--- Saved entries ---
/-! ### Boot (R193, R196, R197) -/

/-- Cycles of a time in milliseconds, at 1.6 GHz (R208, R445). -/
def msCycles (n : Nat) : Nat := n * 1600000

/-- R196. The boot status with other fields. -/
def bootWord (s : State) (st fail attempt src : Nat) : State :=
  { s with rt := { s.rt with bootStatus := BitVec.ofNat 64 (st * 2 ^ 24 + fail * 2 ^ 16 + attempt * 2 ^ 8 + src) } }
def bootState (s : State) (st : Nat) : State :=
  let w := s.rt.bootStatus.toNat
  bootWord s st (fld w 23 16) (fld w 15 8) (fld w 7 0)
def bootFail (s : State) (code : Nat) : State :=
  let w := s.rt.bootStatus.toNat
  bootWord s (fld w 31 24) code (fld w 15 8) (fld w 7 0)
def bootAttempt (s : State) (st src : Nat) : State :=
  let w := s.rt.bootStatus.toNat
  bootWord s st (fld w 23 16) (min 255 (fld w 15 8 + 1)) src

/-- R193. The sources in the order of BOOTSRC: true for the network. -/
def bootSources : List Bool :=
  match Config.bootSrc % 4 with
  | 0 => [true, false] | 1 => [false, true] | 2 => [true] | _ => [false]

/-- The ROM's timers are off. -/
def bootTimersOff (s : State) : State := ((s.cancel .bootFetchTimeout 0).cancel .bootRetryWait 0).cancel .bootCommitDeadline 0

/-- What the ROM does now, with the time that it allows. -/
def bootStep (s : State) (b : Boot) (ms : Nat) (row : Instr) : State :=
  let s := bootTimersOff s
  { s with rt := { s.rt with boot := b } }.after (s.cycle + msCycles ms) false row {}

/-- R193, step 5. The Stationmaster starts on a verified body. -/
def startBody (s : State) (source : Nat) (b : List Byte) : State :=
  let s := { s with rt := { s.rt with firmware := tput 1 (firmwareIn b) s.rt.firmware, alive := none } }
  bootStep (bootState s 4) (.started source) 2000 .bootCommitDeadline

/-- R193. Takes the source of a place in the order; after the last the ROM waits. A staged image is taken at once. -/
def takeSource (s : State) (source : Nat) : State :=
  match bootSources[source]? with
  | none => bootStep (bootState s 0) .waiting 10000 .bootRetryWait
  | some true => bootStep (bootAttempt s 1 0) (.network source 0) 30000 .bootFetchTimeout
  | some false =>
    if s.ho.hostLink then bootStep (bootAttempt s 2 2) (.hostImage source) 60000 .bootFetchTimeout
    else bootStep (bootAttempt s 2 2) (.hostLink source) 60000 .bootFetchTimeout

/-- R193, step 4, R196. A source has brought an image: its verification begins, and takes a time that the manual leaves
open. -/
def bootImage (s : State) (source : Nat) (b : List Byte) : State :=
  let (d, s) := (bootState (bootTimersOff s) 3).delay
  { s with rt := { s.rt with boot := .verifying source b } }.after (s.cycle + d) false .tftpImageArrival { d := 1 }

/-- R193, R195. The verification of an image ends. -/
def bootVerified (s : State) (source : Nat) (b : List Byte) : State :=
  match verifyImage 1 s.rt.floor b with
  | 0 => startBody s source b
  | code => takeSource (bootFail s code) (source + 1)

/-- R193, R435. The ROM copies a staged image out, where it waits for one. -/
def bootStaged (s : State) : State :=
  match s.rt.boot with
  | .hostImage source =>
    if s.ho.stageGo then bootImage { s with ho := { s.ho with stageGo := false } } source (stagedImage s) else s
  | .idle => s
  | .verifying _ _ => s
  | .network _ _ => s
  | .hostLink _ => s
  | .started _ => s
  | .committed => s
  | .waiting => s

/-- R9. A package without power: nothing is kept of it. -/
def powerOff (s : State) : State :=
  { State.reset with powered := false, inputs := s.inputs, delays := s.delays, free := s.free, nextId := s.nextId }

/-- R193. Power is applied: the ROM derives the device key and takes the first source. -/
def powerOn (s : State) : State :=
  if s.powered then s
  else
    let s := { powerOff s with powered := true, rt := { boot := .idle, zitrum := false, devKey := true, floor := s.rt.floor } }
    bootStaged (takeSource s 0)

/-- The meaning of POWER_UP. -/
def execPowerUp (s : State) : Host.Outcome State Fault Refusal := .next (powerOn s)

--- Exercise prompt ---
All the lines that hold the word "then" must appear in the answer, copied from the records.

--- Solution for this exercise ---
    if s.ho.hostLink then bootStep (bootAttempt s 2 2) (.hostImage source) 60000 .bootFetchTimeout
    if s.ho.stageGo then bootImage { s with ho := { s.ho with stageGo := false } } source (stagedImage s) else s
  if s.powered then s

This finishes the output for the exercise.